■ **The task**
All that should be output is the block of lines below from the line with "(s.withPending x).branch = s.branch := rfl" to the line with "(s.withFreeCount x).straps = s.straps := rfl", both included, exactly as written.
-=-=-=-=-
-- ==== Sys2Proof/Laws/State.lean ====
section
/-! SUPPORT. What each named update of the state leaves and sets: one lemma per field per update. -/

namespace Sys2Proof.Machine

variable (s : State)

@[simp] theorem State.withPending_pending (x : List Instr) : (s.withPending x).pending = x := rfl
@[simp] theorem State.withPending_freeCount (x : List Instr) : (s.withPending x).freeCount = s.freeCount := rfl
@[simp] theorem State.withPending_plantClock (x : List Instr) : (s.withPending x).plantClock = s.plantClock := rfl
@[simp] theorem State.withPending_straps (x : List Instr) : (s.withPending x).straps = s.straps := rfl
@[simp] theorem State.withPending_fallback (x : List Instr) : (s.withPending x).fallback = s.fallback := rfl
@[simp] theorem State.withPending_coils (x : List Instr) : (s.withPending x).coils = s.coils := rfl
@[simp] theorem State.withPending_points (x : List Instr) : (s.withPending x).points = s.points := rfl
@[simp] theorem State.withPending_rules (x : List Instr) : (s.withPending x).rules = s.rules := rfl
@[simp] theorem State.withPending_records (x : List Instr) : (s.withPending x).records = s.records := rfl
@[simp] theorem State.withPending_heldLevels (x : List Instr) : (s.withPending x).heldLevels = s.heldLevels := rfl
@[simp] theorem State.withPending_relaySet (x : List Instr) : (s.withPending x).relaySet = s.relaySet := rfl
@[simp] theorem State.withPending_contacts (x : List Instr) : (s.withPending x).contacts = s.contacts := rfl
@[simp] theorem State.withPending_trunk (x : List Instr) : (s.withPending x).trunk = s.trunk := rfl
@[simp] theorem State.withPending_branch (x : List Instr) : (s.withPending x).branch = s.branch := rfl
@[simp] theorem State.withPending_responseTimeout (x : List Instr) : (s.withPending x).responseTimeout = s.responseTimeout := rfl
@[simp] theorem State.withPending_relayQueue (x : List Instr) : (s.withPending x).relayQueue = s.relayQueue := rfl
@[simp] theorem State.withPending_trunkOut (x : List Instr) : (s.withPending x).trunkOut = s.trunkOut := rfl
@[simp] theorem State.withPending_txn (x : List Instr) : (s.withPending x).txn = s.txn := rfl
@[simp] theorem State.withPending_fairness (x : List Instr) : (s.withPending x).fairness = s.fairness := rfl
@[simp] theorem State.withPending_noResponse (x : List Instr) : (s.withPending x).noResponse = s.noResponse := rfl
@[simp] theorem State.withPending_globals (x : List Instr) : (s.withPending x).globals = s.globals := rfl
@[simp] theorem State.withPending_staged (x : List Instr) : (s.withPending x).staged = s.staged := rfl
@[simp] theorem State.withPending_commit (x : List Instr) : (s.withPending x).commit = s.commit := rfl
@[simp] theorem State.withPending_restartPending (x : List Instr) : (s.withPending x).restartPending = s.restartPending := rfl
@[simp] theorem State.withPending_notice (x : List Instr) : (s.withPending x).notice = s.notice := rfl
@[simp] theorem State.withPending_store (x : List Instr) : (s.withPending x).store = s.store := rfl

@[simp] theorem State.withFreeCount_pending (x : Nat) : (s.withFreeCount x).pending = s.pending := rfl
@[simp] theorem State.withFreeCount_freeCount (x : Nat) : (s.withFreeCount x).freeCount = x := rfl
@[simp] theorem State.withFreeCount_plantClock (x : Nat) : (s.withFreeCount x).plantClock = s.plantClock := rfl
@[simp] theorem State.withFreeCount_straps (x : Nat) : (s.withFreeCount x).straps = s.straps := rfl
@[simp] theorem State.withFreeCount_fallback (x : Nat) : (s.withFreeCount x).fallback = s.fallback := rfl
@[simp] theorem State.withFreeCount_coils (x : Nat) : (s.withFreeCount x).coils = s.coils := rfl
@[simp] theorem State.withFreeCount_points (x : Nat) : (s.withFreeCount x).points = s.points := rfl
@[simp] theorem State.withFreeCount_rules (x : Nat) : (s.withFreeCount x).rules = s.rules := rfl
@[simp] theorem State.withFreeCount_records (x : Nat) : (s.withFreeCount x).records = s.records := rfl
@[simp] theorem State.withFreeCount_heldLevels (x : Nat) : (s.withFreeCount x).heldLevels = s.heldLevels := rfl
@[simp] theorem State.withFreeCount_relaySet (x : Nat) : (s.withFreeCount x).relaySet = s.relaySet := rfl
@[simp] theorem State.withFreeCount_contacts (x : Nat) : (s.withFreeCount x).contacts = s.contacts := rfl
@[simp] theorem State.withFreeCount_trunk (x : Nat) : (s.withFreeCount x).trunk = s.trunk := rfl
@[simp] theorem State.withFreeCount_branch (x : Nat) : (s.withFreeCount x).branch = s.branch := rfl
@[simp] theorem State.withFreeCount_responseTimeout (x : Nat) : (s.withFreeCount x).responseTimeout = s.responseTimeout := rfl
@[simp] theorem State.withFreeCount_relayQueue (x : Nat) : (s.withFreeCount x).relayQueue = s.relayQueue := rfl
@[simp] theorem State.withFreeCount_trunkOut (x : Nat) : (s.withFreeCount x).trunkOut = s.trunkOut := rfl
@[simp] theorem State.withFreeCount_txn (x : Nat) : (s.withFreeCount x).txn = s.txn := rfl
@[simp] theorem State.withFreeCount_fairness (x : Nat) : (s.withFreeCount x).fairness = s.fairness := rfl
@[simp] theorem State.withFreeCount_noResponse (x : Nat) : (s.withFreeCount x).noResponse = s.noResponse := rfl
@[simp] theorem State.withFreeCount_globals (x : Nat) : (s.withFreeCount x).globals = s.globals := rfl
@[simp] theorem State.withFreeCount_staged (x : Nat) : (s.withFreeCount x).staged = s.staged := rfl
@[simp] theorem State.withFreeCount_commit (x : Nat) : (s.withFreeCount x).commit = s.commit := rfl
@[simp] theorem State.withFreeCount_restartPending (x : Nat) : (s.withFreeCount x).restartPending = s.restartPending := rfl
@[simp] theorem State.withFreeCount_notice (x : Nat) : (s.withFreeCount x).notice = s.notice := rfl
@[simp] theorem State.withFreeCount_store (x : Nat) : (s.withFreeCount x).store = s.store := rfl

@[simp] theorem State.withPlantClock_pending (x : Nat) : (s.withPlantClock x).pending = s.pending := rfl
@[simp] theorem State.withPlantClock_freeCount (x : Nat) : (s.withPlantClock x).freeCount = s.freeCount := rfl
@[simp] theorem State.withPlantClock_plantClock (x : Nat) : (s.withPlantClock x).plantClock = x := rfl
@[simp] theorem State.withPlantClock_straps (x : Nat) : (s.withPlantClock x).straps = s.straps := rfl
@[simp] theorem State.withPlantClock_fallback (x : Nat) : (s.withPlantClock x).fallback = s.fallback := rfl
@[simp] theorem State.withPlantClock_coils (x : Nat) : (s.withPlantClock x).coils = s.coils := rfl
@[simp] theorem State.withPlantClock_points (x : Nat) : (s.withPlantClock x).points = s.points := rfl
@[simp] theorem State.withPlantClock_rules (x : Nat) : (s.withPlantClock x).rules = s.rules := rfl
@[simp] theorem State.withPlantClock_records (x : Nat) : (s.withPlantClock x).records = s.records := rfl
@[simp] theorem State.withPlantClock_heldLevels (x : Nat) : (s.withPlantClock x).heldLevels = s.heldLevels := rfl
@[simp] theorem State.withPlantClock_relaySet (x : Nat) : (s.withPlantClock x).relaySet = s.relaySet := rfl
@[simp] theorem State.withPlantClock_contacts (x : Nat) : (s.withPlantClock x).contacts = s.contacts := rfl
@[simp] theorem State.withPlantClock_trunk (x : Nat) : (s.withPlantClock x).trunk = s.trunk := rfl
@[simp] theorem State.withPlantClock_branch (x : Nat) : (s.withPlantClock x).branch = s.branch := rfl
@[simp] theorem State.withPlantClock_responseTimeout (x : Nat) : (s.withPlantClock x).responseTimeout = s.responseTimeout := rfl
@[simp] theorem State.withPlantClock_relayQueue (x : Nat) : (s.withPlantClock x).relayQueue = s.relayQueue := rfl
@[simp] theorem State.withPlantClock_trunkOut (x : Nat) : (s.withPlantClock x).trunkOut = s.trunkOut := rfl
@[simp] theorem State.withPlantClock_txn (x : Nat) : (s.withPlantClock x).txn = s.txn := rfl
@[simp] theorem State.withPlantClock_fairness (x : Nat) : (s.withPlantClock x).fairness = s.fairness := rfl
@[simp] theorem State.withPlantClock_noResponse (x : Nat) : (s.withPlantClock x).noResponse = s.noResponse := rfl
@[simp] theorem State.withPlantClock_globals (x : Nat) : (s.withPlantClock x).globals = s.globals := rfl
@[simp] theorem State.withPlantClock_staged (x : Nat) : (s.withPlantClock x).staged = s.staged := rfl
@[simp] theorem State.withPlantClock_commit (x : Nat) : (s.withPlantClock x).commit = s.commit := rfl
@[simp] theorem State.withPlantClock_restartPending (x : Nat) : (s.withPlantClock x).restartPending = s.restartPending := rfl
@[simp] theorem State.withPlantClock_notice (x : Nat) : (s.withPlantClock x).notice = s.notice := rfl
@[simp] theorem State.withPlantClock_store (x : Nat) : (s.withPlantClock x).store = s.store := rfl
-=-=-=-=-
■ **Written response**
@[simp] theorem State.withPending_branch (x : List Instr) : (s.withPending x).branch = s.branch := rfl
@[simp] theorem State.withPending_responseTimeout (x : List Instr) : (s.withPending x).responseTimeout = s.responseTimeout := rfl
@[simp] theorem State.withPending_relayQueue (x : List Instr) : (s.withPending x).relayQueue = s.relayQueue := rfl
@[simp] theorem State.withPending_trunkOut (x : List Instr) : (s.withPending x).trunkOut = s.trunkOut := rfl
@[simp] theorem State.withPending_txn (x : List Instr) : (s.withPending x).txn = s.txn := rfl
@[simp] theorem State.withPending_fairness (x : List Instr) : (s.withPending x).fairness = s.fairness := rfl
@[simp] theorem State.withPending_noResponse (x : List Instr) : (s.withPending x).noResponse = s.noResponse := rfl
@[simp] theorem State.withPending_globals (x : List Instr) : (s.withPending x).globals = s.globals := rfl
@[simp] theorem State.withPending_staged (x : List Instr) : (s.withPending x).staged = s.staged := rfl
@[simp] theorem State.withPending_commit (x : List Instr) : (s.withPending x).commit = s.commit := rfl
@[simp] theorem State.withPending_restartPending (x : List Instr) : (s.withPending x).restartPending = s.restartPending := rfl
@[simp] theorem State.withPending_notice (x : List Instr) : (s.withPending x).notice = s.notice := rfl
@[simp] theorem State.withPending_store (x : List Instr) : (s.withPending x).store = s.store := rfl

@[simp] theorem State.withFreeCount_pending (x : Nat) : (s.withFreeCount x).pending = s.pending := rfl
@[simp] theorem State.withFreeCount_freeCount (x : Nat) : (s.withFreeCount x).freeCount = x := rfl
@[simp] theorem State.withFreeCount_plantClock (x : Nat) : (s.withFreeCount x).plantClock = s.plantClock := rfl
@[simp] theorem State.withFreeCount_straps (x : Nat) : (s.withFreeCount x).straps = s.straps := rfl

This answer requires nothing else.